Pollen Menace Sparks Migration from City Areas, Govt. Unmoved

SRINAGAR —  Hundreds of sick and elderly and in some cases families with small kids have temporarily shifted from areas around Khushhal Sar to save themselves from the pollen menace as authorities despite repeated court directions have failed to remove Russian poplars planted in thousands in illegally around the depleting water body.

Residents living along the Eidgah-Hawal stretch of the road are the worst hit as embankments of the water body have seen mushroom growth of poplar trees in last few years replacing Kashmir willow which were traditionally grown there.

According to Jalaludin, President Usmania Colony Welfare Committee and Farooq Ahmad Khan, President Mohalla Committee Malapora, Narwara families have been forced to shift sick, elderly and children to other areas to live with relatives as it has become hazardous for them to venture out of their houses these days because of high density of pollen flying around in the entire area.

They said plantation of poplars in the open spaces along Khushahal Sar has been going on unchecked in clear violation of High Court orders. 

“We have already pleaded with authorities including the Divisional Commissioner,  but of no avail”, said Manzoor Ahmad Chilu urging High Court to take suo moto cognizance of the grave issue in the public interest.

It bears mention that the Jammu and Kashmir High Court issued an order in 2015 asking state government to remove Russian poplars across the Kashmir valley. The government had then responded  that “the order will take time to be implemented”. It was on June 7, 2015.

More than four years later in February this year High Court again asked the government to inform it about further course of action to identify the poplar species emitting pollen which has become a health hazard in Kashmir.

Underscoring their potential threat to human health, the High Court had, on May 5 2015, said that tehsildars would be responsible for ensuring compliance with the orders passed by deputy commissioners for felling of the trees. In April, the court had issued another order that was not implemented, following which the court directed the government to implement the order at the earliest possible and wherever necessary.
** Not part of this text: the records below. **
/-- An entry's address is aligned, its bits 11:8 are the file and its bits 7:3 the index (R63, R65). -/
theorem decodeReg_fileAddr {file : BitVec 4} (hfile : file ≠ 0#4) (i : TapIndex) :
    decodeReg (fileAddr file i) = indexedReg file i := by
  have hf := file.isLt
  have hi := i.isLt
  have haddr := toNat_fileAddr file i
  have hlow : (fileAddr file i).extractLsb' 0 3 = 0#3 := by
    apply BitVec.eq_of_toNat_eq
    rw [BitVec.extractLsb'_toNat, Nat.shiftRight_eq_div_pow, haddr, BitVec.toNat_ofNat]
    omega
  have hhigh : (fileAddr file i).extractLsb' 8 4 = file := by
    apply BitVec.eq_of_toNat_eq
    rw [BitVec.extractLsb'_toNat, Nat.shiftRight_eq_div_pow, haddr]
    omega
  have hindex : (fileAddr file i).extractLsb' 3 5 = i := by
    apply BitVec.eq_of_toNat_eq
    rw [BitVec.extractLsb'_toNat, Nat.shiftRight_eq_div_pow, haddr]
    omega
  simp [decodeReg, hlow, hhigh, hindex, hfile]

theorem decodeReg_entryAddr {file : BitVec 4} (hfile : file ≠ 0#4) (i : Fin 20) :
    decodeReg (entryAddr (0x100 * file.toNat) i) = indexedReg file (indexOf i) := by
  rw [entryAddr_eq_fileAddr, decodeReg_fileAddr hfile]

theorem decodeRequest_readAt {addr : Addr} {reg : Reg} (h : decodeReg addr = .ok reg) (wdata : Word) :
    decodeRequest (readAt addr wdata) = reg.readOp := by
  simp [decodeRequest, h]

theorem indexOf_legal (i : Fin 20) : ¬ (indexOf i).toNat > 19 := by
  rw [toNat_indexOf]
  omega

section
variable (i : Fin 20)

theorem decodeReg_entryAddr_b : decodeReg (entryAddr 0x100 i) = .ok (.b (indexOf i)) :=
  (decodeReg_entryAddr (file := 1#4) (by decide) i).trans (by rw [indexedReg, if_neg (indexOf_legal i)]; rfl)

theorem decodeReg_entryAddr_a : decodeReg (entryAddr 0x200 i) = .ok (.a (indexOf i)) :=
  (decodeReg_entryAddr (file := 2#4) (by decide) i).trans (by rw [indexedReg, if_neg (indexOf_legal i)]; rfl)

theorem decodeReg_entryAddr_xh : decodeReg (entryAddr 0x300 i) = .ok (.xh (indexOf i)) :=
  (decodeReg_entryAddr (file := 3#4) (by decide) i).trans (by rw [indexedReg, if_neg (indexOf_legal i)]; rfl)

theorem decodeReg_entryAddr_yh : decodeReg (entryAddr 0x400 i) = .ok (.yh (indexOf i)) :=
  (decodeReg_entryAddr (file := 4#4) (by decide) i).trans (by rw [indexedReg, if_neg (indexOf_legal i)]; rfl)

end

/-! What the reads answer. -/

theorem readEntry_indexOf (f : TapFile) (i : Fin 20) (s : State) :
    readEntry f (indexOf i) s = .next (s.answered f[i]) := by
  rw [readEntry_of_lt ((toNat_indexOf i).trans_lt i.isLt)]
  simp only [toNat_indexOf]
  rfl

/-- A read that the decoder accepts shows the word that its operation answers. -/
theorem peek_of_read {addr : Addr} {i : Instr} {c : Arch} {v : Word} (hd : decodeRequest (readAt addr 0#64) = .ok i)
    (h : exec i (idleAt c) = .next ((idleAt c).answered v)) : peek c addr = some v := by
  have hp : perform (readAt addr 0#64) c = (c, ⟨false, v⟩) := perform_of_exec hd h
  simp [peek, hp]

section
variable (c : Arch) (i : Fin 20)

theorem peek_caps : peek c 0x000#12 = some capsWord := peek_of_read (i := .rdCaps) rfl rfl

theorem peek_cfg : peek c 0x008#12 = some (cfgWord c) := peek_of_read (i := .rdCfg) rfl rfl

theorem peek_status : peek c 0x010#12 = some (statusWord c) := peek_of_read (i := .rdStatus) rfl rfl

theorem peek_b : peek c (entryAddr 0x100 i) = some c.b[i] :=
  peek_of_read (decodeRequest_readAt (decodeReg_entryAddr_b i) _) (readEntry_indexOf c.b i _)

theorem peek_a : peek c (entryAddr 0x200 i) = some c.a[i] :=
  peek_of_read (decodeRequest_readAt (decodeReg_entryAddr_a i) _) (readEntry_indexOf c.a i _)

theorem peek_xh : peek c (entryAddr 0x300 i) = some c.xh[i] :=
  peek_of_read (decodeRequest_readAt (decodeReg_entryAddr_xh i) _) (readEntry_indexOf c.xh i _)

theorem peek_yh : peek c (entryAddr 0x400 i) = some c.yh[i] :=
  peek_of_read (decodeRequest_readAt (decodeReg_entryAddr_yh i) _) (readEntry_indexOf c.yh i _)

end

/-- Two files whose twenty reads agree are equal. -/
theorem eq_of_entries {f g : TapFile} (h : ∀ i : Fin 20, some f[i] = some g[i]) : f = g :=
  Vector.ext fun i hi => Option.some.inj (h ⟨i, hi⟩)

/-- Settles O48: CFG, STATUS and the eighty entries show all eight elements. -/
theorem readsDetermineTheState : Obligations.ReadsDetermineTheState := by
  intro c d h
  have hcfg := h 0x008#12
  rw [peek_cfg, peek_cfg] at hcfg
  obtain ⟨hm, hk⟩ := cfgWord_inj (Option.some.inj hcfg)
  have hstatus := h 0x010#12
  rw [peek_status, peek_status] at hstatus
  obtain ⟨hc, he⟩ := statusWord_inj (Option.some.inj hstatus)
  have hb : c.b = d.b := eq_of_entries fun i => by rw [← peek_b, ← peek_b, h]
  have ha : c.a = d.a := eq_of_entries fun i => by rw [← peek_a, ← peek_a, h]
  have hx : c.xh = d.xh := eq_of_entries fun i => by rw [← peek_xh, ← peek_xh, h]
  have hy : c.yh = d.yh := eq_of_entries fun i => by rw [← peek_yh, ← peek_yh, h]
  exact Arch.eq_of_fields hb ha hm hk hc he hx hy

/-- Settles O16: each history's addresses decode to its reads, and a read of a legal entry answers its word. -/
theorem historyReads : Obligations.HistoryReads := by
  intro s i wdata
  refine ⟨⟨?_, readEntry_indexOf s.arch.xh i s⟩, ⟨?_, readEntry_indexOf s.arch.yh i s⟩, ?_, rfl⟩
  · exact decodeRequest_readAt (decodeReg_entryAddr_xh i) wdata
  · exact decodeRequest_readAt (decodeReg_entryAddr_yh i) wdata
  · exact decodeRequest_readAt (reg := .yOut) rfl wdata

theorem getElem_zeroFile (i : Fin 20) : zeroFile[i] = posZero := Vector.getElem_replicate i.isLt

/-- Settles O13: the files are zero files, CFG and CAPS read their words, and R104's assignments name every element. -/
theorem resetValues : Obligations.ResetValues := by
  refine ⟨fun i => ?_, rfl, rfl, rfl, rfl, ?_, ?_, fun s => ?_⟩
  · have hzero := getElem_zeroFile i
    exact ⟨hzero, hzero, hzero, hzero⟩
  · exact peek_cfg Arch.reset
  · exact peek_caps Arch.reset
  · exact ⟨s.complete (released s.arch) ⟨false, 0#64⟩, rfl, released_eq_reset s.arch⟩

end Sys2Proof.Machine
end

section
/-! PROOF. The port over a run of cycles: what it performs, and when the response comes. -/

namespace Sys2Proof.Machine

/-- From any port state and without reset, a run of cycles performs the requests it accepts, and the responses delivered,
with the one in flight after, are the one in flight before and theirs. -/
theorem portRun_performs (cycles : List PortIn) (p : PortState) (h : ∀ inp ∈ cycles, inp.rst = false) :
    (portRun cycles p).final.arch = (performAll (portRun cycles p).requests p.arch).1 ∧
      (portRun cycles p).responses ++ (portRun cycles p).final.phase.inFlight =
        p.phase.inFlight ++ (performAll (portRun cycles p).requests p.arch).2 := by
  induction cycles generalizing p with
  | nil => simp [portRun, performAll]
  | cons inp rest ih =>
    obtain ⟨hinp, hrest⟩ := List.forall_mem_cons.mp h
    obtain ⟨harch, hflight⟩ := port_cycle_performs p hinp
    obtain ⟨harch', hflight'⟩ := ih (portClock inp p) hrest
    simp only [portRun, performAll_append]
    rw [← harch]
    refine ⟨harch', ?_⟩
    rw [List.append_assoc, hflight', ← List.append_assoc, hflight, List.append_assoc]

/-- Settles O51: a run from a ready port, where no response is in flight before. -/
theorem portRefinesTransactions : Obligations.PortRefinesTransactions := by
  intro cycles c h
  exact portRun_performs cycles { arch := c, phase := .ready } h

/-- While the response is not due, each cycle without reset brings it one cycle nearer and changes nothing else. -/
theorem portRun_waiting (cycles : List PortIn) (c : Arch) (answer : Response) (left : Nat)
    (h : ∀ inp ∈ cycles, inp.rst = false) (hle : cycles.length ≤ left) :
    (portRun cycles { arch := c, phase := .waiting answer left }).final =
      { arch := c, phase := .waiting answer (left - cycles.length) } := by
  induction cycles generalizing left with
  | nil => rfl
  | cons inp rest ih =>
    obtain ⟨hinp, hrest⟩ := List.forall_mem_cons.mp h
    obtain ⟨left, rfl⟩ := Nat.exists_eq_succ_of_ne_zero (Nat.ne_zero_of_lt hle)
    rw [List.length_cons] at hle ⊢
    rw [Nat.succ_sub_succ_eq_sub, portRun, portClock_waiting_succ c answer left hinp]
    exact ih left hrest (Nat.le_of_succ_le_succ hle)

theorem portClock_accept {inp : PortIn} {r : Request} (c : Arch) (hrst : inp.rst = false) (hreq : inp.req = some r) :
    portClock inp { arch := c, phase := .ready } =
      { arch := (perform r c).1, phase := .waiting (perform r c).2 (latency r - 1) } := by
  simp [portClock, hrst, hreq]

/-- A transaction in flight holds req_ready at 0, and its response is offered once no cycle is left. -/
theorem portOut_waiting {inp : PortIn} (c : Arch) (answer : Response) (left : Nat) (h : inp.rst = false) :
    portOut inp { arch := c, phase := .waiting answer left } =
      { reqReady := false, rsp := if left = 0 then some answer else none } := by
  cases left <;> simp [portOut, h]
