-- ==== Sys2Proof/Machine/Table.lean ====
section
/-! DEFINITION. The Machine Table (chapter 1): buckets, the chain walk and its cut, refill, settlement and release, and the
commands of 1.6 with SWEEP. -/

namespace Sys2Proof.Machine

/-! ### Buckets and walks (R3 to R6) -/

/-- The bucket of a tag: its eight groups of six bits, exclusive-ORed (R3). -/
def bucketOf (t : TagId) : Bucket :=
  let x : BitVec 6 := t.extractLsb' 42 6 ^^^ t.extractLsb' 36 6 ^^^ t.extractLsb' 30 6 ^^^ t.extractLsb' 24 6
    ^^^ t.extractLsb' 18 6 ^^^ t.extractLsb' 12 6 ^^^ t.extractLsb' 6 6 ^^^ t.extractLsb' 0 6
  ⟨x.toNat, x.isLt⟩

/-- How a walk ends (R5, R6): found with the predecessor (none for the bucket head), not found, or at a fault, with the
predecessor at which the chain is cut. -/
inductive WalkEnd where
  | found (i : EntryId) (pred : Option EntryId)
  | missing
  | fault (pred : Option EntryId)
deriving DecidableEq, Repr

/-- Whether a visited entry passes R6's tests but for the count of visits. -/
def Table.visitGood (t : Table) (b : Bucket) (i : EntryId) : Bool :=
  let e := vget t.entries i
  e.checkGood && e.inUse && bucketOf e.loaded.tag == b

/-- A walk of bucket b from an entry, with the visits left, and the entries that passed their visit (R5, R6). A visit after
the last one left is the 513th. -/
def Table.walkFrom (t : Table) (b : Bucket) (seek : Option TagId) :
    Nat → Option EntryId → Option EntryId → WalkEnd × List EntryId
  | _, none, _ => (.missing, [])
  | 0, some _, pred => (.fault pred, [])
  | n + 1, some i, pred =>
    if t.visitGood b i then
      if seek = some (vget t.entries i).loaded.tag then (.found i pred, [i])
      else
        let r := t.walkFrom b seek n (vget t.entries i).next (some i)
        (r.1, i :: r.2)
    else (.fault pred, [])

/-- A walk of a whole bucket (R5). -/
def Table.walk (t : Table) (b : Bucket) (seek : Option TagId) : WalkEnd × List EntryId :=
  t.walkFrom b seek Config.walkVisits (vget t.heads b) none

/-- The entry with its forward link replaced and its check code recomputed (R2). -/
def Entry.relink (e : Entry) (next : Option EntryId) : Entry :=
  { e with next := next, check := checkCode e.loaded next }

/-- Bucket b's head replaced, or the predecessor's forward link with its check code recomputed (R6, R13). -/
def Table.setAfter (t : Table) (b : Bucket) (pred : Option EntryId) (next : Option EntryId) : Table :=
  match pred with
  | none => { t with heads := vset t.heads b next }
  | some j => { t with entries := vset t.entries j ((vget t.entries j).relink next) }

/-- The cut of a chain at a fault, with its count (R6). -/
def Table.cut (t : Table) (b : Bucket) (pred : Option EntryId) : Table :=
  let u := t.setAfter b pred none
  { u with faults := satAdd Config.max16 u.faults 1 }

namespace State

/-- A walk with what a fault does: cut, count and TABLE_FAULT (R6). -/
def walkBucket (b : Bucket) (seek : Option TagId) (s : State) : (WalkEnd × List EntryId) × State :=
  let w := s.table.walk b seek
  match w.1 with
  | .fault pred => (w, (s.setTable (s.table.cut b pred)).setCause .tableFault)
  | _ => (w, s)

/-- The walk that seeks a tag in its bucket (R3, R5). -/
def walkTag (tag : TagId) (s : State) : WalkEnd × State :=
  let r := s.walkBucket (bucketOf tag) (some tag)
  (r.1.1, r.2)

end State

/-! ### Allowances (R7, R10) -/

/-- The refill of an entry against the current period (R7). -/
def Entry.refilled (period : Word) (e : Entry) : Entry :=
  if e.period = period then e else { e with remaining := e.loaded.allowance, period := period }

namespace State
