-- ==== Sys2Proof/Certificates/Slice0/Obligations.lean ====
section
/-! DEFINITION. The statements for the provers, chapter by chapter of the manual. Every equation exec i s = .next t names the
whole next state: what t does not mention stands as it was in s. -/

open Sys2Proof Sys2Proof.Machine

/-! ### The block as a machine -/

/-- One step takes the command at the front of the queue and runs exec on it with the queue's rest. On an empty queue the
block idles (log entry 1, DESIGN CHOICE), a SWEEP in flight at a powered part apart (log entry 4). -/
def Obligations.StepTakesTheFrontCommand : Prop :=
  ∀ s : State,
    (∀ c rest, s.pending = c :: rest → step s = exec c (s.setPending rest))
    ∧ (s.pending = [] → (s.power.main = false ∨ ∀ node work, s.resp.inFlight ≠ some (.sweep node work)) → step s = .next s)

/-- No command stops the part: exec answers a next state for every row in every state. What the state holds beside it is the
model's own queue of waiting commands (log entry 1, DESIGN CHOICE), which stays as it was given. No command's effect is
stated here. -/
def Obligations.EveryCommandCompletes : Prop := ∀ (i : Instr) (s : State), ∃ t, exec i s = .next t ∧ t.pending = s.pending

/-- What is not due changes nothing: with the main supply off, anything but a start-up, the failure of the retention supply and
the loss of a stored value (log entry 8); the expiry of a timer that is stopped or that the phase does not list (R47); the
end of a SWEEP, a DIGEST or a transmission that is not under way; the retention supply with the main supply on (log
entries 6 and 9, the model's choice). -/
def Obligations.NothingHappensThatIsNotDue : Prop :=
  ∀ s : State,
    (s.power.main = false → ∀ i : Instr, (∀ n, i ≠ .startUp n) → i ≠ .retentionSupplyFailure →
        (∀ l d, i ≠ .storeValueLost l d) → exec i s = .next s)
    ∧ (∀ h : HoseId,
        let timers := (s.hose h).timers
        let phase := (s.hose h).phase
        ((timers.window = none ∨ phase ≠ .authorized) → exec (.authWindowExpiry h) s = .next s)
        ∧ ((timers.noFlow = none ∨ phase.flowing = false) → exec (.noFlowExpiry h) s = .next s)
        ∧ ((timers.silence = none ∨ (phase.flowing = false ∧ phase ≠ .held)) → exec (.meterSilenceExpiry h) s = .next s)
        ∧ ((timers.settle = none ∨ phase ≠ .closing) → exec (.settleExpiry h) s = .next s)
        ∧ ((timers.postDelay = none ∨ phase ≠ .result) → exec (.postDelayExpiry h) s = .next s)
        ∧ ((timers.holdLimit = none ∨ phase ≠ .held) → exec (.holdLimitExpiry h) s = .next s))
    ∧ ((∀ node work, s.resp.inFlight ≠ some (.sweep node work)) → exec .sweepDone s = .next s)
    ∧ ((∀ node x, s.resp.inFlight ≠ some (.digest node x)) → exec .digestDone s = .next s)
    ∧ (∀ p : Port, (s.port p).sending = none → exec (.frameSent p) s = .next s)
    ∧ (s.power.main = true → exec .retentionSupplyFailure s = .next s)
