-- ==== Sys2Proof/Laws/Vectors.lean ====
section
/-! SUPPORT. Fixed arrays: a read after a write, writes that meet, and what follows for hoses, compartments, entries and
ports. -/

namespace Sys2Proof.Machine

section Arrays
variable {α β : Type} {n : Nat}

@[simp] theorem vget_vset_self (v : Vector α n) (i : Fin n) (x : α) : vget (vset v i x) i = x := by
  simp [vget, vset]

theorem vget_vset_ne (v : Vector α n) {i j : Fin n} (x : α) (h : j ≠ i) : vget (vset v i x) j = vget v j := by
  have : i.val ≠ j.val := fun e => h (Fin.ext e.symm)
  simp [vget, vset, this]

theorem vget_vset (v : Vector α n) (i j : Fin n) (x : α) : vget (vset v i x) j = if j = i then x else vget v j := by
  split
  · next h => subst h; simp
  · next h => exact vget_vset_ne v x h

@[simp] theorem vset_vset (v : Vector α n) (i : Fin n) (x y : α) : vset (vset v i x) i y = vset v i y := by
  simp [vset]

@[simp] theorem vset_vget (v : Vector α n) (i : Fin n) : vset v i (vget v i) = v := by
  simp [vset, vget]

@[simp] theorem vget_vmap (f : α → β) (v : Vector α n) (i : Fin n) : vget (vmap f v) i = f (vget v i) := by
  simp [vget, vmap]

@[simp] theorem vget_vmapIdx (f : Fin n → α → α) (v : Vector α n) (i : Fin n) : vget (vmapIdx f v) i = f i (vget v i) := by
  simp [vget, vmapIdx]

@[simp] theorem vget_replicate (x : α) (i : Fin n) : vget (Vector.replicate n x) i = x := by
  simp [vget]

theorem vext {v w : Vector α n} (h : ∀ i : Fin n, vget v i = vget w i) : v = w := by
  apply Vector.ext
  intro i hi
  exact h ⟨i, hi⟩

theorem lastIds_eq_drop (k : Nat) (h : k ≤ n) : lastIds n k = (List.finRange n).drop (n - k) := by
  induction k with
  | zero => simp [lastIds]
  | succ k ih =>
    have hk : n - (k + 1) < n := by omega
    have step : n - k = n - (k + 1) + 1 := by omega
    have len : n - (k + 1) < (List.finRange n).length := by simpa only [List.length_finRange] using hk
    rw [lastIds, dif_pos hk, ih (by omega), List.drop_eq_getElem_cons len, step]
    simp

/-- The indices in ascending order are the library's list of them. -/
theorem ids_eq_finRange : ids n = List.finRange n := by simp [ids, lastIds_eq_drop n (Nat.le_refl n)]

/-- A fixed array read in order is read by its indices. -/
theorem toList_map_ids {β γ : Type} (v : Vector β n) (f : β → γ) : v.toList.map f = (ids n).map fun i => f (vget v i) := by
  rw [ids_eq_finRange]
  apply List.ext_getElem <;> simp [vget]

@[simp] theorem mem_ids (i : Fin n) : i ∈ ids n := by simp [ids_eq_finRange]

theorem nodup_ids : (ids n).Nodup := by simpa [ids_eq_finRange] using List.nodup_finRange n

end Arrays

namespace State

variable (s : State)

@[simp] theorem setHose_hose_self (h : HoseId) (x : Hose) : (s.setHose h x).hose h = x := by simp [hose]
theorem setHose_hose_ne {h k : HoseId} (x : Hose) (n : k ≠ h) : (s.setHose h x).hose k = s.hose k := by
  simp [hose, vget_vset_ne _ _ n]
theorem setHose_hose (h k : HoseId) (x : Hose) : (s.setHose h x).hose k = if k = h then x else s.hose k := by
  simp [hose, vget_vset]
@[simp] theorem setHose_setHose (h : HoseId) (x y : Hose) : (s.setHose h x).setHose h y = s.setHose h y := by
  simp [setHose]
@[simp] theorem setHose_hose_same (h : HoseId) : s.setHose h (s.hose h) = s := by simp [setHose, hose]

@[simp] theorem setComp_comp_self (c : CompId) (x : Compartment) : (s.setComp c x).comp c = x := by simp [comp]
theorem setComp_comp_ne {c k : CompId} (x : Compartment) (n : k ≠ c) : (s.setComp c x).comp k = s.comp k := by
  simp [comp, vget_vset_ne _ _ n]
theorem setComp_comp (c k : CompId) (x : Compartment) : (s.setComp c x).comp k = if k = c then x else s.comp k := by
  simp [comp, vget_vset]
@[simp] theorem setComp_setComp (c : CompId) (x y : Compartment) : (s.setComp c x).setComp c y = s.setComp c y := by
  simp [setComp]

@[simp] theorem setEntry_entry_self (i : EntryId) (e : Entry) : (s.setEntry i e).entry i = e := by simp [entry]
theorem setEntry_entry_ne {i k : EntryId} (e : Entry) (n : k ≠ i) : (s.setEntry i e).entry k = s.entry k := by
  simp [entry, vget_vset_ne _ _ n]
theorem setEntry_entry (i k : EntryId) (e : Entry) : (s.setEntry i e).entry k = if k = i then e else s.entry k := by
  simp [entry, vget_vset]
@[simp] theorem setEntry_setEntry (i : EntryId) (e f : Entry) : (s.setEntry i e).setEntry i f = s.setEntry i f := by
  simp [setEntry, setTable]

@[simp] theorem port_field : s.port .field = s.field := rfl
@[simp] theorem port_cab : s.port .cab = s.cab := rfl
@[simp] theorem setPort_field (x : PortState) : s.setPort .field x = s.setFieldPort x := rfl
@[simp] theorem setPort_cab (x : PortState) : s.setPort .cab x = s.setCabPort x := rfl
@[simp] theorem port_setPort_self (p : Port) (x : PortState) : (s.setPort p x).port p = x := by cases p <;> rfl
@[simp] theorem port_setPort_other (p : Port) (x : PortState) : (s.setPort p x).port p.other = s.port p.other := by
  cases p <;> rfl

end State

end Sys2Proof.Machine
end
The court, in one of its earlier judgments, had observed, “It is common knowledge that pollen seeds of poplars of Russian species adversely affect health of general public, mostly of elderly people and children. The pollen seeds of these trees have given rise to chest disease in the Valley.”

The court had also cited Article 21 of the Indian Constitution. “The right to life can only become meaningful, only if a person is healthy,” said the court. It has now ordered the implementation of its order issued in April without any further delay. In the earlier order, the court had ordered chopping of poplar trees and had imposed a ban on planting them.

Hearing a petition, a division bench of Justices Ali Muhammad Magrey and Sanjeev Kumar asked state’s additional advocate general, Asifa Padroo in February this year, to inform the court within four weeks about further plan to deal with the pollen menace.

Russian poplars

During summers, populous deltoids—female poplar—sheds a cotton-like material carrying seeds that cause allergy and aggravate respiratory disorders. This cotton has become an irritant in the recent past for the locals as well as tourists. 

The name “Russian poplar” is a misnomer and has nothing to do with Russia. The variety of poplar trees was introduced in Kashmir in 1982 from the US. 

Locally called as Russi Frass, the species takes less time (10-15 years) to grow, as compared to the Kashmir poplar that takes 30-40 years. However, experts say that the Kashmiri Poplar is harmless.